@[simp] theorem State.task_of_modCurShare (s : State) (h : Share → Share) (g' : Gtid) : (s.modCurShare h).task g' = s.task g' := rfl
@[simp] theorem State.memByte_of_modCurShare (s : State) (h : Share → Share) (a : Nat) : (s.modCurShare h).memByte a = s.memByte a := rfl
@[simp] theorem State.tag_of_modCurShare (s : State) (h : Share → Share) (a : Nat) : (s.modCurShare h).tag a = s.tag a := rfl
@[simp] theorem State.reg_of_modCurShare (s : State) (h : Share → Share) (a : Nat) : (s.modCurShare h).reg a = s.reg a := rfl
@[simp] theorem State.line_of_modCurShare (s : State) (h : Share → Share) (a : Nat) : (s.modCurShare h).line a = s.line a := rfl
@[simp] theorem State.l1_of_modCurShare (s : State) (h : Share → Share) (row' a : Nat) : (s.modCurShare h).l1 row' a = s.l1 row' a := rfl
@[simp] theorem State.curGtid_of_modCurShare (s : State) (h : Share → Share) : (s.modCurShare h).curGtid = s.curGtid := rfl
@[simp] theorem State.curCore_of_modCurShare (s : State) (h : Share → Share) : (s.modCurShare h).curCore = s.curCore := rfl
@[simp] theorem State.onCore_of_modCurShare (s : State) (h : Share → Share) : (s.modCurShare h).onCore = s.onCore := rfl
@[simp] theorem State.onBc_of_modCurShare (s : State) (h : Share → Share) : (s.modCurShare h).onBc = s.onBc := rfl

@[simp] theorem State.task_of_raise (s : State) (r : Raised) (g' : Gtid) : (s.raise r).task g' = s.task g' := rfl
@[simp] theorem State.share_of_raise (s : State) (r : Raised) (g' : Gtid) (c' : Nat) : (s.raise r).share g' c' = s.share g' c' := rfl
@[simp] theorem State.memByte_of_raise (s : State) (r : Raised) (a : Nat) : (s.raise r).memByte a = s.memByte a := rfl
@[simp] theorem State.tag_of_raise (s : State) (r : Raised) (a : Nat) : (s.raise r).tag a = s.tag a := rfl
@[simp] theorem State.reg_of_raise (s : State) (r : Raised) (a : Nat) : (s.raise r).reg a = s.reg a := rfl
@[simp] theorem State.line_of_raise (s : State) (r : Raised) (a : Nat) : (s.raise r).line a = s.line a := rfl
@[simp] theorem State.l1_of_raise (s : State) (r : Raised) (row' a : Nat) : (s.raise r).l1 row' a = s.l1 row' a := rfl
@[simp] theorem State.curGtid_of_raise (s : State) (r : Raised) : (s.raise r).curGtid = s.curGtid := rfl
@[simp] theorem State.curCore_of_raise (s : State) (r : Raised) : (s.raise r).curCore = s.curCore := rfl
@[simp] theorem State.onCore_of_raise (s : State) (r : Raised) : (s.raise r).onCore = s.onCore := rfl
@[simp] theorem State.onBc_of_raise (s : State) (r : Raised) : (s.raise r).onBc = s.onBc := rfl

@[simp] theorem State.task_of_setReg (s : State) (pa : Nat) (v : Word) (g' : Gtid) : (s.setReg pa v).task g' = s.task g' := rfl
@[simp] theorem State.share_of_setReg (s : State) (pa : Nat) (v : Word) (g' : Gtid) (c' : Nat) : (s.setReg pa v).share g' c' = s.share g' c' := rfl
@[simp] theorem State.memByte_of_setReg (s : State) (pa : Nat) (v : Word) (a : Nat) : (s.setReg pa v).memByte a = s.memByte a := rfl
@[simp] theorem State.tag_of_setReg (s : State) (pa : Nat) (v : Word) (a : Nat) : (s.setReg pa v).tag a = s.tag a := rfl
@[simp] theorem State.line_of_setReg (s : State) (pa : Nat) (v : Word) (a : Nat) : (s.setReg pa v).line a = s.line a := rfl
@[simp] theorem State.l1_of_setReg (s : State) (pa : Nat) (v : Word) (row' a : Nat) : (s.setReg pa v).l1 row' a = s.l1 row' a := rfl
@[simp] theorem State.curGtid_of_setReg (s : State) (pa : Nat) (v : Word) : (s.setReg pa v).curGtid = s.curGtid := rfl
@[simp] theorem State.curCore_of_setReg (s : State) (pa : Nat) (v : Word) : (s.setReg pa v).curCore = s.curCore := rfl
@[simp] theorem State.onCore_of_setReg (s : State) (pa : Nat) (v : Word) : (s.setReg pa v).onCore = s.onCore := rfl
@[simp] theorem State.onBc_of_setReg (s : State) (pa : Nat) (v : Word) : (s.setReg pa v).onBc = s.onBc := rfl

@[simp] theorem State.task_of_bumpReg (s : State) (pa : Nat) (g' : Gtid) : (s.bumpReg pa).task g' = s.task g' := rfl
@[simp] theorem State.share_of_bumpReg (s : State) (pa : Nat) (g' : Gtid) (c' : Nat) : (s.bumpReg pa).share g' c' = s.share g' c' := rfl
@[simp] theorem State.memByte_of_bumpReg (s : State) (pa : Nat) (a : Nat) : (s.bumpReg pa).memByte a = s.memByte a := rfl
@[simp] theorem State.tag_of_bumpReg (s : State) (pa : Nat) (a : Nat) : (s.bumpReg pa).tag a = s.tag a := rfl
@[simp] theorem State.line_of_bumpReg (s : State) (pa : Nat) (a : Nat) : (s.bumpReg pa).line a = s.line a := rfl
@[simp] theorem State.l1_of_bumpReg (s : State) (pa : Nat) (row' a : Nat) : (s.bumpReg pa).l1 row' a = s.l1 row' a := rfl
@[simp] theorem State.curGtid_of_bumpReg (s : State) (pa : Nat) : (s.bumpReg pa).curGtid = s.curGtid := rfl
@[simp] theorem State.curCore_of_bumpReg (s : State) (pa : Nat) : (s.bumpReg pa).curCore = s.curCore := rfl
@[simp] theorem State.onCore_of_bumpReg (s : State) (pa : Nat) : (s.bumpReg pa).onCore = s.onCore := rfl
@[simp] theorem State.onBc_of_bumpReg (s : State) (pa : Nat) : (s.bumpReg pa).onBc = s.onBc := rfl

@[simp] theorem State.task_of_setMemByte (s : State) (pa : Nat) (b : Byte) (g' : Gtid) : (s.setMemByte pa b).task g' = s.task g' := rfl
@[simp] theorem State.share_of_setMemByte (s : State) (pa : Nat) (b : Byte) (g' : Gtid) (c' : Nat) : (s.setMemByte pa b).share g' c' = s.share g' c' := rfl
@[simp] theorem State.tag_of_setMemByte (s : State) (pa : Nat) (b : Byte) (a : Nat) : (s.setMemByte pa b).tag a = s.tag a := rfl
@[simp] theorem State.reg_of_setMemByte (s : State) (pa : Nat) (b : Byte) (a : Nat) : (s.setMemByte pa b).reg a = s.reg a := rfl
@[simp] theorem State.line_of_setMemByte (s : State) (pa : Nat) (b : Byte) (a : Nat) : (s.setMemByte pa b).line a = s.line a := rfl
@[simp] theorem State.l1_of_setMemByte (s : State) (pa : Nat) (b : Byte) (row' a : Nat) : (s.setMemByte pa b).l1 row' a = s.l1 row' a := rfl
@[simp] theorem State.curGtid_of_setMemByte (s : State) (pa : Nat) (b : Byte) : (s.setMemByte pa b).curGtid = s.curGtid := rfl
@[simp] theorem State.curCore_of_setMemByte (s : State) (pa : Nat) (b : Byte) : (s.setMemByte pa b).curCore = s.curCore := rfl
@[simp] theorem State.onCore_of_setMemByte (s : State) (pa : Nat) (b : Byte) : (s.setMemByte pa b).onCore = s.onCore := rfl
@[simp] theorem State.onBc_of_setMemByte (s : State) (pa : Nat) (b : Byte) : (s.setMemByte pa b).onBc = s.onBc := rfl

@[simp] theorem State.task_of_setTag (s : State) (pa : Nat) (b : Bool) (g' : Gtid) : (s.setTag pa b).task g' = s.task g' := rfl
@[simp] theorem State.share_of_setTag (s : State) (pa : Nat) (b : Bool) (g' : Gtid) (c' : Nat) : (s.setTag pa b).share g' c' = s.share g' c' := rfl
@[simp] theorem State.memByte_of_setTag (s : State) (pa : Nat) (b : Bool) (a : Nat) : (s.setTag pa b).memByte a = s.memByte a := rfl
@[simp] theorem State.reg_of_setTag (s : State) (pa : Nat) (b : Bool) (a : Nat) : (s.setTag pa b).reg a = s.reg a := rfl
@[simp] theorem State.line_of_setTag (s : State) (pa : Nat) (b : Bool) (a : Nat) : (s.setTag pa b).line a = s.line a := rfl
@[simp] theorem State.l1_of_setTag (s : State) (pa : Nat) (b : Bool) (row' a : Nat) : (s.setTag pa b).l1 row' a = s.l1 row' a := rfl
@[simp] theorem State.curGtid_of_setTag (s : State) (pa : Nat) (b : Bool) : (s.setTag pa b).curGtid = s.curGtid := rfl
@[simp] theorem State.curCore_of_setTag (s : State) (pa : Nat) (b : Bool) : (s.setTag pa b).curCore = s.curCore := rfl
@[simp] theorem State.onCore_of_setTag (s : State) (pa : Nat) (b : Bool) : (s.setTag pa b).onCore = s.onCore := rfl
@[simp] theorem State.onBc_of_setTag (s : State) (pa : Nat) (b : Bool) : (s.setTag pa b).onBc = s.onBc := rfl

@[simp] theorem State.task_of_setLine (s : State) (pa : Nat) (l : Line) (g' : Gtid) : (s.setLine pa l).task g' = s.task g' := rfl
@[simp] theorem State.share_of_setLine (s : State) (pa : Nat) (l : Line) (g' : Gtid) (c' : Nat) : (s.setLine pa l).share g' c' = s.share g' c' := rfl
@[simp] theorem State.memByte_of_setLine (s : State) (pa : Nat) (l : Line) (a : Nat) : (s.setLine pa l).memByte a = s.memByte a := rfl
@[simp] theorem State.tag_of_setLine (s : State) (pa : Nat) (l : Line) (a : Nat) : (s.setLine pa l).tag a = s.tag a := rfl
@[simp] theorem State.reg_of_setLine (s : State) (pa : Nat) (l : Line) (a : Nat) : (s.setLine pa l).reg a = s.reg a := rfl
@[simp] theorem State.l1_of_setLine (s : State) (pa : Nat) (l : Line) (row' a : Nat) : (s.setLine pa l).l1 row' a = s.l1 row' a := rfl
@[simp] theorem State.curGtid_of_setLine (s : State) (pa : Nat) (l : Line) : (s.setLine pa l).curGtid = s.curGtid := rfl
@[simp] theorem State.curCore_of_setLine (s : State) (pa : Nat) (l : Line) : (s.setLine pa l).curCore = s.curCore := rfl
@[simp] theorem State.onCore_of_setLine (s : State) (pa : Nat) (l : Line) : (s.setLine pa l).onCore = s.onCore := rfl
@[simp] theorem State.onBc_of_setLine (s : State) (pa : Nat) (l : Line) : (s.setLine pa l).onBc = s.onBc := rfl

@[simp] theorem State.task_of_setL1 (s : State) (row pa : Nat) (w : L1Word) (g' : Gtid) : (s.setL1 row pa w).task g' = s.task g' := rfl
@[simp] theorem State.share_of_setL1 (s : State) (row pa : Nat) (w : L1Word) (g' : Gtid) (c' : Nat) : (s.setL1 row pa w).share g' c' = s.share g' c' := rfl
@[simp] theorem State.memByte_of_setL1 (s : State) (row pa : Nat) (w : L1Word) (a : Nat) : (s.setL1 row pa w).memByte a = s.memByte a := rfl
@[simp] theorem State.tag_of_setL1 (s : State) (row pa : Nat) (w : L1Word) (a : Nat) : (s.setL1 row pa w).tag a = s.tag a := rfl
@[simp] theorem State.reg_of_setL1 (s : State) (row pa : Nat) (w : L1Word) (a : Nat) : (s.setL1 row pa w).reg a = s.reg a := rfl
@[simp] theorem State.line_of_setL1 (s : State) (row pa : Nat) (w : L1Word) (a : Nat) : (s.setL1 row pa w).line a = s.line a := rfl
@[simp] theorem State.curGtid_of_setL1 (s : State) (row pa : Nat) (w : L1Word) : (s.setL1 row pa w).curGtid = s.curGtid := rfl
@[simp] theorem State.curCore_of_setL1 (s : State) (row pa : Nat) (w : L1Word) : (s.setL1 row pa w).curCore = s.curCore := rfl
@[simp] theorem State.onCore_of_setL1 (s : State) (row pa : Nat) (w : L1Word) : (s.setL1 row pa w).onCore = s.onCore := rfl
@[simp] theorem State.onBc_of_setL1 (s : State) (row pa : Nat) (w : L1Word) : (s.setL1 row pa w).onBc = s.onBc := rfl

******************************

Work to complete:
Could you give the number of lines in the data above that contain the string "task", with no other words?

Answer space:
8